◆ WHAT THE TASK REQUIRES ◆
Throughout the listing that follows, find each line with the word "farEnd" and copy it.

+++

/-- R20, R275, R281, R427: what the host's reads and writes do. Outside host-managed ranges a read is answered as poisoned and a write is dropped.
Inside one whose opening is LEASE, with its home and the way to it in order, a read returns its half of the line and leaves the mark that it asked for;
a write puts exactly its 64 bytes at the home and clears the mark of its half; a write of a half whose back-invalidation is pending brings its data
home. A lost home answers with an error, and a message whose way has a waking link waits for it.
R275, R276, R281: the host's answers and snoops. A response to a pending back-invalidation leaves the mark that it names, and nothing is pending for its
half any more; one that answers nothing is ignored. A snoop is answered with its half of the copy of CD0, whose dirty bytes come home and which goes if
it is asked to. -/
def Obligations.HostMessages : Prop :=
  (
    ∀ (s : State) (pa : Nat) (mark : HostMark) (data : BitVec 512),
      let line := lineOf pa
      let h := s.homeLine line
      let half := pa % 128 / 64
      let hostWrote (t : State) : Prop := ∀ a, t.homeByte a =
        if pa - pa % 64 ≤ a ∧ a < pa - pa % 64 + 64 then data.extractLsb' (8 * (a - (pa - pa % 64))) 8 else s.homeByte a
      let reached : Prop := s.homeLost line = false ∧ s.wakingTo 0 line = none ∧ s.rangingAt line = false ∧
        (s.mem.home.filter fun x => s.homeOf x.line == s.homeOf line && x.line != line).length < Config.sliceLines
      (s.hdmAt pa = false →
        (∃ t, exec (.m2sMemRd pa mark) s = .next t ∧ t.mem.s2m = ("MemData poisoned", pa, 0) :: s.mem.s2m ∧ { t with mem := s.mem } = s ∧
          s.keepsBytes t) ∧
        ∃ t, exec (.m2sMemWr pa data) s = .next t ∧ t.mem.s2m = ("Cmp", pa, 0) :: s.mem.s2m ∧ { t with mem := s.mem } = s ∧ s.keepsBytes t) ∧
      (s.hdmAt pa = true → s.tableFor line = leaseTable → s.slotAt line ≠ 4 → h.st = 0 → h.backMask = 0 →
        (h.bi = [] → reached →
          (∃ t, exec (.m2sMemRd pa mark) s = .next t ∧
            t.mem.s2m = ("MemData", pa, (s.homeData line).extractLsb' (512 * half) 512) :: s.mem.s2m ∧
            (t.homeLine line).mark half = (if mark = .none then h.mark half else mark) ∧ (∀ a, t.homeByte a = s.homeByte a) ∧ t.fe = s.fe) ∧
          ∃ t, exec (.m2sMemWr pa data) s = .next t ∧ t.mem.s2m = ("Cmp", pa, 0) :: s.mem.s2m ∧ (t.homeLine line).mark half = .none ∧ hostWrote t ∧
            t.fe = s.fe) ∧
        (h.bi.contains half = true → s.homeLost line = false → s.wakingTo 0 line = none →
          ∃ t, exec (.m2sMemWr pa data) s = .next t ∧ t.mem.s2m = ("Cmp", pa, 0) :: s.mem.s2m ∧ hostWrote t ∧ t.fe = s.fe)) ∧
      (s.hdmAt pa = true → s.homeLost line = true →
        ∀ i ∈ ([.m2sMemRd pa mark, .m2sMemWr pa data] : List Instr), ∃ t, exec i s = .next t ∧ t.mem.s2m = ("Error", pa, 0) :: s.mem.s2m ∧
          { t with mem := s.mem } = s ∧ s.keepsBytes t) ∧
      (s.hdmAt pa = true → s.homeLost line = false → s.wakingTo 0 line ≠ none →
        ∀ i ∈ ([.m2sMemRd pa mark, .m2sMemWr pa data] : List Instr), ∃ t x, exec i s = .next t ∧ t.mem = s.mem ∧ t.fe = s.fe ∧ x ∈ t.links.waits ∧
          x.line = some line ∧ s.wakingTo 0 line = some x.via)) ∧
  (
    ∀ (s : State) (pa : Nat) (flag : Bool), s.mem.ranging = [] →
      let line := lineOf pa
      let h := s.homeLine line
      let half := pa % 128 / 64
      (h.bi.contains half = false → exec (.m2sBiRsp pa flag) s = .next s) ∧
      (h.bi.contains half = true → s.homeLost line = false → s.wakingTo 0 line = none → (h.bi.filter (· != half)) ≠ [] ∨ (s.tableFor line = leaseTable ∧ h.st = 0) →
        ∃ t, exec (.m2sBiRsp pa flag) s = .next t ∧ (t.homeLine line).mark half = (if flag = true then .s else .none) ∧
          (t.homeLine line).bi = h.bi.filter (· != half) ∧ s.keepsBytes t ∧ t.fe = s.fe) ∧
      (s.dieLine? 0 line = none →
        ∃ t, exec (.hostSnoop pa flag) s = .next t ∧ t.mem.s2m = ("RspMiss", pa, 0) :: s.mem.s2m ∧ { t with mem := s.mem } = s ∧ s.keepsBytes t) ∧
      (∀ d, s.dieLine? 0 line = some d → ∃ t, exec (.hostSnoop pa flag) s = .next t ∧
        t.mem.s2m = ((if d.dirty = 0 then "RspHit" else "RspFwd"), pa, d.data.extractLsb' (512 * half) 512) :: s.mem.s2m ∧
        (∀ a, t.homeByte a =
          if line ≤ a ∧ a < line + 128 ∧ d.dirty.getLsbD (a - line) = true then LineData.byte d.data (a - line) else s.homeByte a) ∧
        t.dieLine? 0 line = (if flag = true then none else some { d with dirty := 0 }) ∧ t.fe = s.fe))

/-- R277, R401, R416: a link that wakes is up at both its ends, unless it is lost, and nothing waits for it any longer. A wait whose WWAIT has run out
raises WAKE_LATE on its link and goes on waiting. A die is lost only when a request has waited 50 µs for it or every lane of a link to it is retired;
its links are then down for good. -/
def Obligations.WakingAndLoss : Prop :=
  ∀ (s : State) (die link : Nat),
    (∃ t, exec (.linkWakeComplete die link) s = .next t ∧ (∀ x, s.link? die link = some x →
        t.link? die link = some { x with up := !x.lost, waking := false }) ∧
      (∀ d l y, farEnd die link = some (d, l) → s.link? d l = some y → t.link? d l = some { y with up := !y.lost, waking := false }) ∧
      (∀ d l, (d, l) ≠ (die, link) → farEnd die link ≠ some (d, l) → t.link? d l = s.link? d l) ∧
      (∀ x ∈ t.links.waits, x ∈ s.links.waits ∧ t.wakingOn [x.via] ≠ none) ∧ t.fe = s.fe ∧ t.mem = s.mem ∧ t.iso = s.iso) ∧
    (∀ id, (s.links.waits.find? fun x => x.id == id) = none → exec (.wakeLate id) s = .next s) ∧
    (∀ id x, (s.links.waits.find? fun x => x.id == id) = some x →
        (∀ l, x.line = some l → s.tableFor l = leaseTable ∧ (s.homeLine l).st = 0) →
      ∃ t, exec (.wakeLate id) s = .next t ∧ t.irqs.head? = some (none, 0) ∧ t.links.waits = s.links.waits ∧
        ∀ y, s.link? x.via.1 x.via.2 = some y → ∃ y', t.link? x.via.1 x.via.2 = some y' ∧ y'.lastev = 0x0801) ∧
    (let late : Prop := ∃ x ∈ s.links.waits, x.die = die ∧ x.since + 100000 ≤ s.now
     let severed : Prop := ∃ l ∈ s.links.links, farDie l.die l.link = die ∧ (if l.link < 4 then 2048 else 1024) ≤ l.retired.length
     (s.links.lost.contains die = true ∨ (¬ late ∧ ¬ severed) → exec (.dieLost die) s = .next s) ∧
     (s.links.lost.contains die = false → late ∨ severed →
       ∃ t, exec (.dieLost die) s = .next t ∧ die ∈ t.links.lost ∧ ∀ l ∈ t.links.links, farDie l.die l.link = die → l.up = false ∧ l.lost = true))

+++

◆ ANSWER FOR THE TASK ◆
      (∀ d l y, farEnd die link = some (d, l) → s.link? d l = some y → t.link? d l = some { y with up := !y.lost, waking := false }) ∧
      (∀ d l, (d, l) ≠ (die, link) → farEnd die link ≠ some (d, l) → t.link? d l = s.link? d l) ∧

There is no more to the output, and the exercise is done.